What he found:  “When someone was deviant, they [the Siksika] didn’t peg them as deviant. A person who was deviant could redeem themselves in society’s eyes if they left that behaviour behind” (Blood and Heavy Head, 2007).

 

Maslow’s theory:  

The grand narrative of America

Human beings were increasingly seen as consumers.

What he found:  First Nations often consider their actions in terms of the impacts of the “seven generations”. This means that one’s actions are informed by the experience of the past seven generations and by considering the consequences for the seven generations to follow (Lame Deer, 1994).

 

Decolonising education: alternative ways

Why did Maslow keep silent about what he had discovered over the six weeks he spent with the Siksika?

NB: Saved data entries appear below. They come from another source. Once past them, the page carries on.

-- ==== Sys2Proof/Machine/Fabric.lean ====
section
/-! DEFINITION. The fabric: Blocks, the membership, global operations, cuts (R410 to R434). -/

namespace Sys2Proof.Machine

/-! Global operations: their ends (R425). -/

/-- A completion whose D2 carries a value (R434: T of a SNAPSHOT). -/
def Dev.admLateD2 (d : Dev) (e : AdmEntry) (opc : Nat) (d2 : Dword) : Dev :=
  if !d.ring.taken.any (fun a => decide (a.e = e)) then d
  else
    let d := d.admJournal e opc 0 0
    let d : Dev := { d with ring := { d.ring with taken := takenErase e d.ring.taken } }
    (d.admPush e.pf (mkCqe 0xFFFF 0 e.tag 0 opc d.ts32 0 d2 0)).admFences e.pf (d.ring.taken.length + 1)

def Dev.fabRun? (d : Dev) (id : Nat) : Option FabRun := d.fab.ops.find? (fun o => decide (o.id = id))
def Dev.setRun (d : Dev) (x : FabRun) : Dev :=
  let l := d.fab.ops.map (fun (o : FabRun) => if o.id = x.id then x else o)
  d.setFab { d.fab with ops := if d.fab.ops.any (fun o => decide (o.id = x.id)) then l else l ++ [x] }
def Dev.delRun (d : Dev) (id : Nat) : Dev := d.setFab { d.fab with ops := d.fab.ops.filter (fun o => decide (o.id ≠ id)) }

/-- Every running operation ends with REMOTE. -/
def Dev.endOps (d : Dev) (det : Nat) : Dev :=
  let ops := d.fab.ops
  ops.foldl (fun (d : Dev) (o : FabRun) => o.cmd.elim d (fun e => d.admLate e 0x70 St.REMOTE det 0)) (d.setFab { d.fab with ops := [], dead := [] })

/-! Membership (R411, R421). -/

def addMember (m : FabMember) (l : List FabMember) : List FabMember := l.filter (fun x => decide (x.addr ≠ m.addr)) ++ [m]

/-- R429: the lowest address of the tie-break Quarter in the membership. -/
def Dev.tieOf (d : Dev) (l : List FabMember) : Option Nat :=
  let q := d.regFld Reg.FAB_TIEBREAK 7 0
  let as := (l.filter (fun m => decide (m.addr / 4096 = q))).map (·.addr)
  as.foldl (fun (b : Option Nat) (a : Nat) => some (b.elim a (min a))) none

/-- The body of EPOCH (R417). A body of 1,280 bytes has room for 318 removed members; those beyond are not sent (log 45). -/
def epochBody (total : Nat) (tie : Option Nat) (removed : List Nat) : List Byte :=
  beBytes 4 total ++ beBytes 4 (tie.getD 0xFFFFFFFF) ++ (removed.take 318).flatMap (beBytes 4)

/-- The root issues a new EPOCH over a membership (R421, R430): running operations end, the EPOCH goes down the tree. -/
def Dev.newEpoch (d : Dev) (ms : List FabMember) (removed : List FabMember) : Dev :=
  let d := d.endOps 0x41
  let tie := d.tieOf ms
  let x := d.fab
  let d := d.setFab { x with members := ms, total := ms.length, tie := tie, epoch := max x.epoch x.epochMax + 1, epochMax := 0, reach := ms.length
                             joins := x.joins.filter (fun j => !ms.any (fun m => decide (m.addr = j.addr)))
                             heldAddrs := x.heldAddrs ++ removed.map (fun m => (m.addr, m.uid)) }
  ((d.fabDown 7 0 (epochBody ms.length tie (removed.map (·.addr)))).setFabState 2).twinEpoch

/-- R421: the root applies a JOIN or a LEAVE, or holds it back while a global operation runs. -/
def Dev.rootChange (d : Dev) (join : Bool) (m : FabMember) : Dev :=
  if !d.fab.ops.isEmpty then d.setFab { d.fab with heldChanges := d.fab.heldChanges ++ [(join, m)] }
  else if join then d.newEpoch (addMember m d.fab.members) []
  else if d.fab.members.any (fun x => decide (x.addr = m.addr)) then
    d.newEpoch (d.fab.members.filter (fun x => decide (x.addr ≠ m.addr))) [m]
  else d

/-- R411, R433: the Quarter lead refuses a JOIN. -/
def Dev.joinRefused (d : Dev) (m : FabMember) : Bool :=
  let mine := d.fab.members.any (fun x => decide (x.addr = m.addr ∧ x.uid = m.uid))
  (!mine && decide (65536 ≤ max d.fab.total d.fab.members.length)) || d.fab.members.any (fun x => decide (x.addr = m.addr ∧ x.uid ≠ m.uid)) ||
    d.fab.heldAddrs.any (fun h => decide (h.1 = m.addr ∧ h.2 ≠ m.uid))

/-- R410: the lowest Block number of the Quarter that is free and not held. -/
def Dev.freeBlock (d : Dev) : Option Nat :=
  leastBelow (fun b => !(decide (d.fabB = some b)) && !(d.fab.members ++ d.fab.joins).any (fun m => decide (m.addr / 16 = 256 * d.fabQ + b)) &&
    !d.fab.heldAddrs.any (fun h => decide (h.1 / 16 = 256 * d.fabQ + b))) 256

/-- A JOIN at this node: checked by the Quarter lead, applied by the root, passed up otherwise. -/
def Dev.joinAt (d : Dev) (m : FabMember) (msg : Option (List Byte)) : Dev :=
  if d.isQlead ∧ d.joinRefused m then d
  else if d.isRoot then d.rootChange true m
  else
    let d := d.setFab { d.fab with joins := addMember m d.fab.joins }
    match msg, d.fabParent with
    | some b, some p => d.fabRaw p b
    | none, some p => d.fabSend p 6 0 (beBytes 4 m.addr)
    | _, none => d

/-- This device asks to join (R421): a Block request in bit 31 while it has no Block number (log 45). -/
def Dev.joinSelf (d : Dev) : Dev :=
  if d.fab.state ≠ 1 ∨ d.fab.gate.isNone then d
  else
    let d := d.setFab { d.fab with joined := true }
    match d.fabAddr, d.fab.index with
    | some a, _ => d.joinAt { addr := a, uid := d.fabUid } none
    | none, some i => d.fabUp 6 0 (beBytes 4 (2 ^ 31 + i))
    | none, none => d

/-- A device with an index is JOINING (R419). -/
def Dev.fabStart (d : Dev) : Dev :=
  if d.fabOn ∧ d.fab.state = 0 ∧ d.fab.index.isSome ∧ d.pwr.state < 2 then
    -- R410: a coordinator that leads its Quarter takes a Block number itself
    let d := if d.regBit Reg.FAB_CFG 30 ∧ d.fab.block.isNone ∧ d.lowBlock.isNone then d.setFab { d.fab with block := d.freeBlock } else d
    (d.setFabState 1).joinSelf
  else d

/-- FAB_STATE becomes ALONE: LEAVE goes up the tree first. -/
def Dev.fabLeave (d : Dev) : Dev :=
  if d.fab.state = 0 then d
  else
    let d := if d.fab.state = 2 then d.fabUp 8 0 [] else d
    let d := d.endOps 0x40
    let d := d.setFab { d.fab with members := [], total := 0, tie := none, reach := 0, hb := [], below := [], joins := [], joined := false, counts := [], counted := false
                                   heldChanges := [] }
    d.setFabState 0

/-- FAB_CFG_WRITE (R421, R435). -/
def Dev.fabCfg (d : Dev) (pf : Nat) (v : Word) : Dev :=
  d.bar0Write pf Reg.FAB_CFG fun d =>
    let v := v &&& 0xFFFFFF00#32
    let old := d.reg Reg.FAB_CFG
    if !bitOf old 31 then
      let d := d.setReg Reg.FAB_CFG v
      if bitOf v 31 then
        (d.setFab { nbrs := d.fab.nbrs, heldAddrs := d.fab.heldAddrs, bcasts := d.fab.bcasts, snaps := d.fab.snaps, adverts := d.fab.adverts }) else d
    else if v &&& 0x7FFFFFFF#32 ≠ old &&& 0x7FFFFFFF#32 then d.setBit Reg.FAB_GSTAT 0
    else if bitOf v 31 then d
    else
      let d := d.fabLeave
      (d.setFab { d.fab with index := none, block := none, coord := none, gate := none, peers := [], given := [] }).setReg Reg.FAB_CFG v

/-! Within a Block (R412 to R414). -/

/-- R422: a fabric neighbour is up; in Quiet it is reported down (R516). -/
def Dev.anyNbrUp (d : Dev) : Bool := decide (d.pwr.state < 2) && d.fab.nbrs.any (fun n => n.2.v && n.2.up)

/-- Members of the Block with this device: UID, NODE_ID, neighbour up, index. -/
def Dev.blockAll (d : Dev) : List FabPeer :=
  { uid := d.fabUid, node := d.regFld Reg.SVB_PLCA 7 0, nbrUp := d.anyNbrUp, index := d.fab.index, heard := d.nowNs } :: d.fab.peers

/-- Indices by ascending unique ID: NODE_ID while PLCA is active, otherwise the lowest free one; an index once given is kept (R410, R413). -/
def assignIdx (plca : Bool) : List FabPeer → List (Nat × Nat) → List (Nat × Nat)
  | [], l => l
  | p :: r, l =>
    match l.find? (fun e => decide (e.1 = p.uid)) with
    | some _ => assignIdx plca r l
    | none =>
      let i := if plca then (if p.node < 16 then some p.node else none) else leastBelow (fun i => !l.any (fun e => decide (e.2 = i))) 16
      match i with
      | some i => assignIdx plca r (if l.any (fun e => decide (e.2 = i)) then l else l ++ [(p.uid, i)])
      | none => assignIdx plca r l

/-- Insert by ascending unique ID. -/
def insPeer (p : FabPeer) : List FabPeer → List FabPeer
  | [] => [p]
  | q :: r => if p.uid < q.uid then p :: q :: r else q :: insPeer p r

/-- ASSIGN_SEND (R413, R414). -/
def Dev.assignSend (d : Dev) : Dev :=
  if !d.isCoord then d
  else
    let all := d.blockAll.foldl (fun (l : List FabPeer) (p : FabPeer) => insPeer p l) []
    let kept := (all.filterMap (fun p => p.index.map (fun i => (p.uid, i)))) ++ d.fab.given.filter (fun e => all.any (fun p => decide (p.uid = e.1 ∧ p.index = none)))
    let given := assignIdx d.port.svb.plcaActive all kept
    let gate := ((all.filter (fun p => p.nbrUp && given.any (fun e => decide (e.1 = p.uid)))).head?).map (·.uid)
    let body := given.flatMap (fun (e : Nat × Nat) => beBytes 16 e.1 ++ beBytes 1 e.2 ++ beBytes 1 (b2n (decide (gate = some e.1))) ++ [0, 0])
    let own := (given.find? (fun e => decide (e.1 = d.fabUid))).map (·.2)
    let d := d.setFab { d.fab with given := given, gate := gate, index := own, assignDue := false, beacons := 0 }
    ((if body.isEmpty then d else d.fabBus 2 body).fabStart).joinSelf

/-- BEACON_SEND (R412). -/
def Dev.beaconSend (d : Dev) : Dev :=
  if !d.fabOn then d
  else
    (d.setFab { d.fab with beacons := d.fab.beacons + 1 }).fabBus 1
      (beBytes 1 (d.regFld Reg.SVB_PLCA 7 0) ++ beBytes 1 (b2n d.anyNbrUp) ++ beBytes 1 (d.fab.index.getD 0xFF))

/-- BEACON_RX (R412): a member with a lower unique ID takes over the coordinator's role as soon as it is heard. -/
def Dev.beaconRx (d : Dev) (m : List Byte) : Dev :=
  if !d.fabOn then d
  else
    let u := msgUid m
    let b := msgBody m
    let ix := leAt b 2 1
    let p : FabPeer := { uid := u, node := leAt b 0 1, nbrUp := decide (leAt b 1 1 % 2 = 1), index := if ix = 0xFF then none else some ix, heard := d.nowNs }
    let old := d.fab.peers.find? (fun x => decide (x.uid = u))
    let changed := old.elim true (fun x => x.nbrUp != p.nbrUp)
    let coord := match d.fab.coord with
      | some c => if u < c then some u else some c
      | none => none
    d.setFab { d.fab with peers := (d.fab.peers.filter (fun x => decide (x.uid ≠ u))) ++ [p], coord := coord, assignDue := d.fab.assignDue || changed }

/-- COORDINATOR_ELECTION (R412): three periods have passed since the device was enabled or since the coordinator was heard. -/
def Dev.election (d : Dev) : Dev :=
  if !d.fabOn then d
  else
    let lost := match d.fab.coord with
      | some c => decide (c ≠ d.fabUid)
      | none => true
    if !lost then d
    else
      let peers := d.fab.peers.filter (fun p => decide (d.fab.coord ≠ some p.uid))
      let low := peers.foldl (fun (a : Nat) (p : FabPeer) => min a p.uid) d.fabUid
      (d.setFab { d.fab with peers := peers, coord := some low, assignDue := true }).count Reg.FAB_ELECT_CNT

/-- ASSIGN_RX (R413): from the coordinator. -/
def Dev.assignRx (d : Dev) (m : List Byte) : Dev :=
  if !d.fabOn ∨ d.fab.coord.elim false (fun c => decide (c < msgUid m)) then d
  else
    let b := msgBody m
    let es := (List.range (b.length / 20)).map (fun i => (beAt b (20 * i) 16, leAt b (20 * i + 16) 1, leAt b (20 * i + 17) 1 % 2))
    let given := es.map (fun e => (e.1, e.2.1))
    let own := (given.find? (fun e => decide (e.1 = d.fabUid))).map (·.2)
    let gate := (es.find? (fun e => decide (e.2.2 = 1))).map (·.1)
    let d := d.setFab { d.fab with coord := some (msgUid m), given := given, gate := gate, index := own }
    if own.isNone then d.fabLeave else d.fabStart.joinSelf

Teju Ravilochan (2021) speculates that he may have faced dismissal had he included the alternative way of living and thinking in his publications.

Publicly challenging global views may have led to Maslow being ridiculed or ‘cancelled’ in our current understanding. Ravilochan reminds us that Galileo faced permanent house arrest and was labelled a heretic when he defended the Copernican heliocentric solar system. Maslow visited the Siksika at a time when any association with communist ideas was likely to lead to public shaming. From more recently discovered unpublished journals, we know Maslow was enlightened by what he experienced, yet he did not include them in his publications.

Professor Olivette Otele, professor of slavery and the memory of enslavement at the University of Bristol, states that decolonising education is a mindset. We can change our mindsets by recognising that colonialism is responsible for creating Eurocentric dominance – universities were established around the world from the 16th century by Spain, France, England, Portugal and Belgium.

Education via these universities created the grand narratives establishing binary oppositions – savage and civilised; black and white; knowledge and ignorance.

Table 1 presents terminology that helps to explain concepts when thinking about decolonising education.

 

Term  Definition 
Monoculturalism  The process of supporting, enforcing or permitting the expression of one cultural, ethnic, social or religious group to the exclusion of all others.
Colonial matrix of power Identifies that structures in place today control knowledge and power; moreover, that many institutional, social and cultural power relations today can be traced back to structures and cultures implemented during the colonial period. Refuses to accept any knowledge or practices from colonised people.
Decoloniality A movement that identifies the ways in which Western modes of thought and systems of knowledge have been universalised. Decoloniality seeks to move away from this Eurocentrism by recovering and highlighting alternative systems.
Decolonising Recognise how knowledge has been communicated in the past, promote multiplicity of perspectives and critical investigation. This includes how we teach as well as what we teach.

 

Fast forward to 2024

It would seem, then, that Maslow did not feel he could include this way of living that transcended any previous experience. If he had, the likelihood is that we would not have heard of him today. Just as the time is right today to discuss decolonisation, in the 1940s the time may have been right for fighting for survival in a growing capitalist society.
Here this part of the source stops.